Photo: Univ. of Saskatchewan Archives,
Photograph Collection, Item No.A-8791
46th Bn memorial
The University of Saskatchewan's Memorial to the men of the 46th Bn, CEF, was dedicated in 1933.
It depicts the transformation of Saskatchewan's young farmers into soldiers, and is inscribed:

"THEY ARE TOO NEAR TO BE GREAT, BUT OUR CHILDREN SHALL UNDERSTAND
HOW AND WHEN OUR FATE WAS CHANGED, AND BY WHOSE HAND".
Percy's grave was in an area which changed hands several times in subsequent fighting, so that by the time the War ended its exact location was no longer known. Official enquiries continued as late as March 1920, but all attempts to trace his burial place were unsuccessful. Percy is one of the 11,285 men of the CEF "Missing in France", whose names are inscribed on the Vimy Memorial, which was unveiled in the presence of his mother in July 1936.
The Vimy Memorial
Photo: "The Epic of Vimy"
The Vimy Memorial Percy Wood memorial inscription
When the War was over, and the Canadian government was seeking a site for its national memorial to the dead, it selected Vimy Ridge, where the Canadian Corps had enjoyed its greatest triumph. Today the land around Vimy, including the Ridge itself, has been given by France to Canada in perpetuity, in recognition of Canada's contribution to the First World War.

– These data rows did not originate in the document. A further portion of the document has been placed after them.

-- ==== Sys2Proof/Tests/Slice0.lean ====
section
/-! SUPPORT. Tests: the well-formedness check, decoding of words written out from 30_encoding.md R69 and R72, one step
of each instruction against the vectors of 95_test_vectors.md (their ids stand before each test), and a witness for the
hypotheses of each obligation that has some. No expected value comes from the model. -/

namespace Sys2Proof.Tests

open Sys2Proof.Machine

/-! ## WellFormed: one ill-formed term for each check -/

theorem test_wf_refuses_jp : (Instr.jp 0x1000).wf = false := by decide
theorem test_wf_refuses_call : (Instr.call 0xF200).wf = false := by decide
theorem test_wf_refuses_ldI : (Instr.ldI 0x8000).wf = false := by decide
theorem test_wf_refuses_jpV0 : (Instr.jpV0 0xFFFF).wf = false := by decide
theorem test_wf_takes_addresses :
    (Instr.jp 0xFFF).wf = true ∧ (Instr.call 0x000).wf = true ∧ (Instr.ldI 0xFFF).wf = true ∧
    (Instr.jpV0 0x000).wf = true := by decide

/-! ## Decoding: one word for every constructor, its fields laid out by hand -/

theorem test_decode_cls : decode 0b0000000011100000 = some .cls := by decide
theorem test_decode_ret : decode 0b0000000011101110 = some .ret := by decide
theorem test_decode_jp : decode 0b0001101010111100 = some (.jp 0xABC) := by decide
theorem test_decode_call : decode 0b0010001000010000 = some (.call 0x210) := by decide
theorem test_decode_seByte : decode 0b0011001100000101 = some (.seByte 3 0x05) := by decide
theorem test_decode_sneByte : decode 0b0100001100000110 = some (.sneByte 3 0x06) := by decide
theorem test_decode_seReg : decode 0b0101000100100000 = some (.seReg 1 2) := by decide
theorem test_decode_ldByte : decode 0b0110101001111011 = some (.ldByte 0xA 0x7B) := by decide
theorem test_decode_addByte : decode 0b0111101000001010 = some (.addByte 0xA 0x0A) := by decide
theorem test_decode_ldReg : decode 0b1000000100100000 = some (.ldReg 1 2) := by decide
theorem test_decode_orReg : decode 0b1000000100100001 = some (.orReg 1 2) := by decide
theorem test_decode_andReg : decode 0b1000000100100010 = some (.andReg 1 2) := by decide
theorem test_decode_xorReg : decode 0b1000000100100011 = some (.xorReg 1 2) := by decide
theorem test_decode_addReg : decode 0b1000000100100100 = some (.addReg 1 2) := by decide
theorem test_decode_sub : decode 0b1000000100100101 = some (.sub 1 2) := by decide
theorem test_decode_shr : decode 0b1000000110100110 = some (.shr 1 0xA) := by decide
theorem test_decode_subn : decode 0b1000000100100111 = some (.subn 1 2) := by decide
theorem test_decode_shl : decode 0b1000000100101110 = some (.shl 1 2) := by decide
theorem test_decode_sneReg : decode 0b1001000100100000 = some (.sneReg 1 2) := by decide
theorem test_decode_ldI : decode 0b1010000100100011 = some (.ldI 0x123) := by decide
theorem test_decode_jpV0 : decode 0b1011010001010110 = some (.jpV0 0x456) := by decide
theorem test_decode_rnd : decode 0b1100001100001111 = some (.rnd 3 0x0F) := by decide
theorem test_decode_drw : decode 0b1101000000010101 = some (.drw 0 1 5) := by decide
theorem test_decode_skp : decode 0b1110000110011110 = some (.skp 1) := by decide
theorem test_decode_sknp : decode 0b1110000110100001 = some (.sknp 1) := by decide
theorem test_decode_ldVxDt : decode 0b1111001100000111 = some (.ldVxDt 3) := by decide
theorem test_decode_ldVxK : decode 0b1111001100001010 = some (.ldVxK 3) := by decide
theorem test_decode_ldDtVx : decode 0b1111001100010101 = some (.ldDtVx 3) := by decide
theorem test_decode_ldStVx : decode 0b1111001100011000 = some (.ldStVx 3) := by decide
theorem test_decode_addIVx : decode 0b1111001000011110 = some (.addIVx 2) := by decide
theorem test_decode_ldFVx : decode 0b1111001000101001 = some (.ldFVx 2) := by decide
theorem test_decode_ldBVx : decode 0b1111001100110011 = some (.ldBVx 3) := by decide
theorem test_decode_ldMemVx : decode 0b1111001001010101 = some (.ldMemVx 2) := by decide
theorem test_decode_ldVxMem : decode 0b1111001001100101 = some (.ldVxMem 2) := by decide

The Vimy Memorial which now stands there is Canada's national memorial not only to those who died at Vimy, but to all 60,000 Canadians who lost their lives in the Great War. Around the base of the Memorial are inscribed the names of 11,285 members of the Canadian Expeditionary Force who were killed in France during the Great War, but have no known grave. Peter Percy Wood's name is listed among them.